- [Records provided]
-- ==== Sys2Proof/Machine/Atomic.lean ====
section
/-! DEFINITION. The atomic operations (46_atomic.md). -/

namespace Sys2Proof.Machine

/-- `ATOMIC_ADD32` (46_atomic.md R379). -/
def execAtomicAdd32 (dst src : RegNum) (off : Offset) (s : State) : Result :=
  atomicSimple .atomic32 4 (at32 aluAdd) dst src off s

/-- `ATOMIC_FETCH_ADD32` (46_atomic.md R380). -/
def execAtomicFetchAdd32 (dst src : RegNum) (off : Offset) (s : State) : Result :=
  atomicFetch .atomic32 4 (at32 aluAdd) dst src off s

/-- `ATOMIC_OR32` (46_atomic.md R381). -/
def execAtomicOr32 (dst src : RegNum) (off : Offset) (s : State) : Result :=
  atomicSimple .atomic32 4 (at32 aluOr) dst src off s

/-- `ATOMIC_FETCH_OR32` (46_atomic.md R382). -/
def execAtomicFetchOr32 (dst src : RegNum) (off : Offset) (s : State) : Result :=
  atomicFetch .atomic32 4 (at32 aluOr) dst src off s

/-- `ATOMIC_AND32` (46_atomic.md R383). -/
def execAtomicAnd32 (dst src : RegNum) (off : Offset) (s : State) : Result :=
  atomicSimple .atomic32 4 (at32 aluAnd) dst src off s

/-- `ATOMIC_FETCH_AND32` (46_atomic.md R384). -/
def execAtomicFetchAnd32 (dst src : RegNum) (off : Offset) (s : State) : Result :=
  atomicFetch .atomic32 4 (at32 aluAnd) dst src off s

/-- `ATOMIC_XOR32` (46_atomic.md R385). -/
def execAtomicXor32 (dst src : RegNum) (off : Offset) (s : State) : Result :=
  atomicSimple .atomic32 4 (at32 aluXor) dst src off s

/-- `ATOMIC_FETCH_XOR32` (46_atomic.md R386). -/
def execAtomicFetchXor32 (dst src : RegNum) (off : Offset) (s : State) : Result :=
  atomicFetch .atomic32 4 (at32 aluXor) dst src off s

/-- `ATOMIC_XCHG32` (46_atomic.md R387). -/
def execAtomicXchg32 (dst src : RegNum) (off : Offset) (s : State) : Result :=
  atomicFetch .atomic32 4 (at32 fun _ v => v) dst src off s

/-- `ATOMIC_CMPXCHG32` (46_atomic.md R388). -/
def execAtomicCmpxchg32 (dst src : RegNum) (off : Offset) (s : State) : Result :=
  atomicCmpxchg .atomic32 4 (fun old c => lo32 old == lo32 c) dst src off s

/-- `ATOMIC_ADD64` (46_atomic.md R389). -/
def execAtomicAdd64 (dst src : RegNum) (off : Offset) (s : State) : Result :=
  atomicSimple .atomic64 8 aluAdd dst src off s

/-- `ATOMIC_FETCH_ADD64` (46_atomic.md R390). -/
def execAtomicFetchAdd64 (dst src : RegNum) (off : Offset) (s : State) : Result :=
  atomicFetch .atomic64 8 aluAdd dst src off s

/-- `ATOMIC_OR64` (46_atomic.md R391). -/
def execAtomicOr64 (dst src : RegNum) (off : Offset) (s : State) : Result :=
  atomicSimple .atomic64 8 aluOr dst src off s

/-- `ATOMIC_FETCH_OR64` (46_atomic.md R392). -/
def execAtomicFetchOr64 (dst src : RegNum) (off : Offset) (s : State) : Result :=
  atomicFetch .atomic64 8 aluOr dst src off s

/-- `ATOMIC_AND64` (46_atomic.md R393). -/
def execAtomicAnd64 (dst src : RegNum) (off : Offset) (s : State) : Result :=
  atomicSimple .atomic64 8 aluAnd dst src off s

/-- `ATOMIC_FETCH_AND64` (46_atomic.md R394). -/
def execAtomicFetchAnd64 (dst src : RegNum) (off : Offset) (s : State) : Result :=
  atomicFetch .atomic64 8 aluAnd dst src off s

/-- `ATOMIC_XOR64` (46_atomic.md R395). -/
def execAtomicXor64 (dst src : RegNum) (off : Offset) (s : State) : Result :=
  atomicSimple .atomic64 8 aluXor dst src off s

/-- `ATOMIC_FETCH_XOR64` (46_atomic.md R396). -/
def execAtomicFetchXor64 (dst src : RegNum) (off : Offset) (s : State) : Result :=
  atomicFetch .atomic64 8 aluXor dst src off s

/-- `ATOMIC_XCHG64` (46_atomic.md R397). -/
def execAtomicXchg64 (dst src : RegNum) (off : Offset) (s : State) : Result :=
  atomicFetch .atomic64 8 (fun _ v => v) dst src off s

/-- `ATOMIC_CMPXCHG64` (46_atomic.md R398). -/
def execAtomicCmpxchg64 (dst src : RegNum) (off : Offset) (s : State) : Result :=
  atomicCmpxchg .atomic64 8 (fun old c => old == c) dst src off s

end Sys2Proof.Machine
end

- [What to work on]
Return only those lines of the records that contain the string "aluOr".

- [Solution below]
  atomicSimple .atomic32 4 (at32 aluOr) dst src off s
  atomicFetch .atomic32 4 (at32 aluOr) dst src off s
  atomicSimple .atomic64 8 aluOr dst src off s
  atomicFetch .atomic64 8 aluOr dst src off s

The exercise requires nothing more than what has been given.